Microsoft Fabric Runtime: An Azure-integrated platform based on Apache Spark.
Combines internal and open-source components to enable data engineering and data science experiences.
Often referred to simply as Fabric Runtime.
Apache Spark: An open-source distributed computing library designed for large-scale data processing and analytics.
Delta Lake: An open-source storage layer that adds ACID transactions and data reliability features to Apache Spark.
Native Execution Engine: Enhances performance by executing Spark queries directly on lakehouse infrastructure, boasting up to 4x faster query speeds compared to traditional OSS Spark.
Compatible with Parquet and Delta formats supported in Runtime 1.3.
Built on Meta's Velox and Intel's Apache Gluten.
Default-level Packages: Includes Java/Scala, Python, and R packages that are pre-installed for ease of use.
Always use the most recent General Availability (GA) runtime version.

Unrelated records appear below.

theorem readResid (x : Site) (t : Tile) (l b : Nat) (opc : W16) : Worked x (x.readResid t l b opc).x := by
  unfold Site.readResid
  dsimp only
  split
  · exact (readBytes _ _ _ _ _).trans (readBytes _ _ _ _ _)
  · exact refl x

theorem addResids (x : Site) (t : Tile) (l : Nat) (vs : List FV) (opc : W16) : Worked x (x.addResids t l vs opc).x := by
  unfold Site.addResids
  generalize hr : (⟨x, none, []⟩ : TileRead (List FV)) = r
  have hx : Worked x r.x := by rw [← hr]; exact refl x
  clear hr
  generalize List.range (lineBlocks t.fmt) = bs
  induction bs generalizing r with
  | nil => exact hx
  | cons b bs ih => exact ih _ (hx.trans (readResid r.x t l b opc))

theorem denseLine (x : Site) (t : Tile) (l : Nat) (opc : W16) : Worked x (x.denseLine t l opc).x := by
  unfold Site.denseLine
  extract_lets nb s e r
  have he : Worked x e.1 := (readBytes _ _ _ _ _).trans (readBytes _ _ _ _ _)
  split
  · exact he
  split
  · exact he
  split
  · exact he.trans (addResids _ _ _ _ _)
  · exact he

theorem sparseHalf (x : Site) (t : Tile) (l bk : Nat) (opc : W16) : Worked x (x.sparseHalf t l bk opc).x := by
  unfold Site.sparseHalf
  dsimp only
  split
  · exact (readBytes _ _ _ _ _).trans (readBytes _ _ _ _ _)
  · exact refl x

theorem metaLine (x : Site) (t : Tile) (l : Nat) (opc : W16) : Worked x (x.metaLine t l opc).x := by
  unfold Site.metaLine
  extract_lets s e m r ns
  have hm : Worked x m.1 := ((readBytes _ _ _ _ _).trans (readBytes _ _ _ _ _)).trans (readBytes _ _ _ _ _)
  split
  · exact hm
  split
  · exact hm
  · exact hm

theorem tileLine (x : Site) (t : Tile) (l : Nat) (opc : W16) : Worked x (x.tileLine t l opc).x := by
  unfold Site.tileLine
  split
  · exact refl x
  split
  · exact denseLine x t l opc
  · exact (sparseHalf _ _ _ _ _).trans (sparseHalf _ _ _ _ _)
  · exact metaLine x t l opc

theorem tileLines (x : Site) (t : Tile) (opc : W16) (n : Nat) : Worked x (x.tileLines t opc n).x := by
  induction n with
  | zero => exact refl x
  | succ n ih =>
    unfold Site.tileLines
    dsimp only
    split
    · exact ih
    split
    · exact ih.trans (tileLine _ _ _ _)
    · exact ih.trans (tileLine _ _ _ _)

end Worked

/-! ### LOAD -/

theorem Worked.croft {x y : Site} (h : Worked x y) : ∃ regs mem ecc corr raised,
    y = { x with c := { x.c with regs := regs, mem := mem, ecc := ecc, corrLog := corr }, raised := raised } :=
  ⟨_, _, _, _, _, h.2.2⟩

theorem Site.loadStart_run {x : Site} {w : QWord} {rest : List QWord} (hq : x.c.arrayQ = w :: rest) (hw : wordOp w.word = 1)
    (hl : x.c.loading = none) (hs : x.c.streaming = none) (hh : x.held w.num [x.tileSpan (Site.arrAddr w)] = false) :
    x.loadStart = { x with c := { x.c with arrayQ := rest } }.loadRun w := by
  unfold Site.loadStart
  rw [hq]
  dsimp only
  rw [hs, hl, if_neg (by simp [hw]), if_neg (by rw [hh]; decide)]

/-- The site with a LOAD's lines in their buffer, which is not ready yet. -/
def loadedWith (y : Site) (w : QWord) (v : SBuf) : Site :=
  { y.setSbuf (Site.arrSbuf w) v with c := { (y.setSbuf (Site.arrSbuf w) v).c with loading := some w } }

/-- A LOAD whose tile reads well and is neither of FORMAT 9 nor SPARSE_2_4. -/
theorem Site.loadRun_reads {y : Site} {w : QWord} :
    let z := y.setSbuf (Site.arrSbuf w) {}
    let t := z.openTile (Site.arrAddr w) (wordOpcode w.word)
    let l := t.x.tileLines t.val (wordOpcode w.word) t.val.lines
    t.err = none → l.err = none → t.val.fmt ≠ 9 → t.val.layout ≠ 2 →
      y.loadRun w = loadedWith l.x w { fmt := t.val.fmt, resid := t.val.count != 0, lines := l.val } := by
  intro z t l ht hl hf hly
  unfold Site.loadRun loadedWith
  dsimp only
  rw [show ((y.setSbuf (Site.arrSbuf w) {}).openTile (Site.arrAddr w) (wordOpcode w.word)).err = none from ht]
  dsimp only
  rw [if_neg hf, show (Site.tileLines _ _ _ _).err = none from hl]
  dsimp only
  rw [if_neg (fun h => hly h.1), show decide (t.val.layout = 2) = false from decide_eq_false hly]

theorem arrSbuf_lt (w : QWord) : Site.arrSbuf w = 0 ∨ Site.arrSbuf w = 1 := by
  have := wfield_lt w.word 107 107
  unfold Site.arrSbuf
  omega

/-- A site that has worked on its memories alone, with buffer b set: what a LOAD leaves of the croft. -/
theorem loaded_kept {x z y : Site} {w : QWord} {rest : List QWord} {v v' : SBuf}
    (hz : z = { x with c := { x.c with arrayQ := rest } }.setSbuf (Site.arrSbuf w) v')
    (h : Worked z y) (hm : y.c.mem = x.c.mem) (hs : x.c.streaming = none) :
    let d := (loadedWith y w v).c
    d.loading = some w ∧ d.arrayQ = rest ∧ bufOf d (Site.arrSbuf w) = v ∧ bufOf d (1 - Site.arrSbuf w) = bufOf x.c
        (1 - Site.arrSbuf w) ∧
      d.mem = x.c.mem ∧ d.seq = x.c.seq ∧ d.streaming = none := by
  unfold loadedWith
  obtain ⟨regs, mem, ecc, corr, raised, hy⟩ := h.croft
  subst hz
  rcases arrSbuf_lt w with hb | hb <;> rw [hb] at hy ⊢ <;> rw [hy] at hm ⊢ <;> exact ⟨rfl, rfl, rfl, rfl, hm, rfl, hs⟩

theorem loadStart_spec {s : State} {q : Phys} {w : QWord} {rest : List QWord} (hq : (s.croft q).arrayQ = w :: rest)
    (hw : wordOp w.word = 1) (hl : (s.croft q).loading = none) (hs : (s.croft q).streaming = none)
    (hh : (s.site q).held w.num [(s.site q).tileSpan (Site.arrAddr w)] = false) :
    let y := Site.setSbuf { s.site q with c := { s.croft q with arrayQ := rest } } (Site.arrSbuf w) {}
    let t := y.openTile (Site.arrAddr w) (wordOpcode w.word)
    let l := t.x.tileLines t.val (wordOpcode w.word) t.val.lines
    t.err = none → l.err = none → t.val.fmt ≠ 9 → t.val.layout ≠ 2 → ∃ u, exec (.loadStart q) s = .next u ∧ OnlyCroft q s u ∧
      let d := u.croft q
      d.loading = some w ∧ d.arrayQ = rest ∧ bufOf d (Site.arrSbuf w) =
          { fmt := t.val.fmt, resid := t.val.count != 0, lines := l.val } ∧
        bufOf d (1 - Site.arrSbuf w) = bufOf (s.croft q) (1 - Site.arrSbuf w) ∧ d.mem = (s.croft q).mem ∧ d.seq =
            (s.croft q).seq ∧
        d.streaming = none := by
  intro y t l ht hlerr hf hly
  have hrun := (Site.loadStart_run (x := s.site q) hq hw hl hs hh).trans (Site.loadRun_reads ht hlerr hf hly)
  obtain ⟨ho, hc⟩ := OnlyCroft.ofSite (s := s) (q := q) (f := Site.loadStart) hrun
  refine ⟨_, rfl, ho, ?_⟩
  rw [hc]
  have hwork : Worked y l.x := (Worked.openTile y _ _ _).trans (Worked.tileLines t.x _ _ _)
  have hmem : l.x.c.mem = (s.croft q).mem := by
    have hy : y.c.mem = (s.croft q).mem := by
      unfold y Site.setSbuf
      dsimp only
      split <;> rfl
    exact (Site.mem_tileLines _ _ _ _).trans ((Site.mem_openTile _ _ _ _).trans hy)
  exact loaded_kept (x := s.site q) (z := y) rfl hwork hmem hs

theorem loadReady_spec {s : State} {q : Phys} {w : QWord} (hl : (s.croft q).loading = some w) : exec (.loadReady q) s =
    .next (s.setCroft q { withBuf (s.croft q) (Site.arrSbuf w)
       (let v := bufOf (s.croft q) (Site.arrSbuf w)
        { v with loaded := true, sums := Site.columnSums (if v.sparse then 128 else 64) (v.lines.take 32)
                 sumsHi := Site.columnSums (if v.sparse then 128 else 64) (v.lines.drop 32) }) with loading := none }) := by
  refine State.onCroft_next ?_
  unfold Site.loadReady
  rw [show (s.site q).c.loading = some w from hl]
  dsimp only
  rcases arrSbuf_lt w with hb | hb <;> rw [hb] <;> rfl

/-! ### STREAM and ADDIN -/

section start
variable {x : Site} {w : QWord} {rest : List QWord} (hq : x.c.arrayQ = w :: rest) (hs : x.c.streaming = none) (hl : x.c.loading = none)
include hq hs hl

/-- A word that waits for an earlier one to be done with its rows stays in the queue. -/
theorem Site.streamStart_held (hw : wordOp w.word = 2 ∨ wordOp w.word = 3) (hh : x.held w.num [Site.arrRows w] = true) :
    x.streamStart = x.stalls := by
  unfold Site.streamStart
  rw [hq]
  dsimp only
  rw [hs, hl, if_neg (by simp; omega), if_pos hh]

Version | Apache Spark | Operating System | Java | Scala | Python | Delta Lake | R |
---|---|---|---|---|---|---|---|
Runtime 1.1 | 3.3.1 | Ubuntu 18.04 | 8 | 2.12.15 | 3.10 | 2.2.0 | 4.2.2 |
Runtime 1.2 | 3.4.1 | Mariner 2.0 | 11 | 2.12.17 | 3.10 | 2.4.0 | 4.2.2 |
Runtime 1.3 | 3.5.0 | Mariner 2.0 | 11 | 2.12.17 | 3.11 | 3.2 | 4.4.1 |
Check links for detailed features and migration scenarios for each runtime.
Incorporates optimizations specifically for Spark and Delta Lake, designed for native integration within Fabric.

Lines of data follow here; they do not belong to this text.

-- ==== Sys2Proof/Word.lean ====
section
/-! DEFINITION. The machine's value types: bytes, 16-bit words, nibbles, 12-bit addresses, and the indexes of
registers and keys (spec/00_scope.md §5, R4; spec/10_state.md R10, R16). Every value is unsigned. -/

namespace Sys2Proof

/-- 8 bits: a register's contents, a byte of memory, a timer (R4 `REG_WIDTH`, `TIMER_WIDTH`). -/
abbrev Byte := BitVec 8

/-- 16 bits: an instruction word, PC, I, a return address (R4 `PC_WIDTH`, `I_WIDTH`, `STACK_ENTRY_WIDTH`). -/
abbrev Word := BitVec 16

/-- 4 bits: a field of an instruction word (R62). -/
abbrev Nibble := BitVec 4

/-- The 12-bit address field `nnn` (R63). -/
abbrev Addr12 := BitVec 12

/-- The number of one of the 16 registers V0 to VF (R10). -/
abbrev Reg := Fin 16

/-- The number of one of the 16 keys 0x0 to 0xF (R16). -/
abbrev Key := Fin 16

/-- VF, the register that is also the flag (R11). -/
abbrev VF : Reg := 15

/-- `zext_16` of a byte (00_scope.md §5). -/
def zext16 (b : Byte) : Word := b.setWidth 16

/-- `zext_16` of a 12-bit address (R63: "Where nnn is written to a 16-bit register (PC, I) it is zero-extended"). -/
def addr16 (a : Addr12) : Word := a.setWidth 16

end Sys2Proof
end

Nearly 100 built-in query performance enhancements.
Optimized writing processes for better performance.
Default V-Order optimization for Delta Parquet files enhances read performance.
Users can switch between multiple runtimes without risk of disruption.
Changing the runtime version affects all system-created items in the workspace, with specific guidance on doing so.
Aim to migrate Spark settings; warnings issued for incompatible settings.
Configuration settings differ between mutable and immutable settings.
Python and R libraries generally operate without issues when versions are unchanged.
Jars may face compatibility issues due to dependency changes—users must address conflicts with their libraries.
Delta Lake features are backward compatible, but forward compatibility may be compromised when certain features are enabled.
Use method delta.upgradeTableProtocol to upgrade Delta table protocols with caution.
Runtime 1.3 changes default table format from Parquet to Delta in various Spark commands.
Scripts assuming Parquet should be revised as Delta is now the default.
Provide product feedback and engage with community for further questions.
Minor versions of Apache Spark are released every 6 to 9 months.
Microsoft Fabric Spark team rapidly delivers new runtime versions.
Each runtime has distinct support phases including Experimental, Public Preview, GA, LTS, and End of Support.
Once a runtime's end-of-support date arrives, the runtime is removed and will not receive any updates.
Runtime major versions correspond to Apache Spark's major version.
Latest GA version introduces Apache Spark 3.5 with numerous performance enhancements.
Compatibility upgrades, new features for structured streaming, and expanded functionality in PySpark.
Improvements for Delta Lake 3.2 focused on performance and ease of use.
Maintains a range of updates for improved performance and patches.
Various fixes and enhancements including improvements in stability.
New algorithms minimize data loss issues common with parallel insert operations.
Overview of Delta Lake capabilities reinforcing its use in lakehouse architecture.
Encourage users to provide feedback and engage with the community.
Covers Advanced settings, REST API usage, Git integration, Spark job definitions, and administration for enhanced user experience in Microsoft Fabric.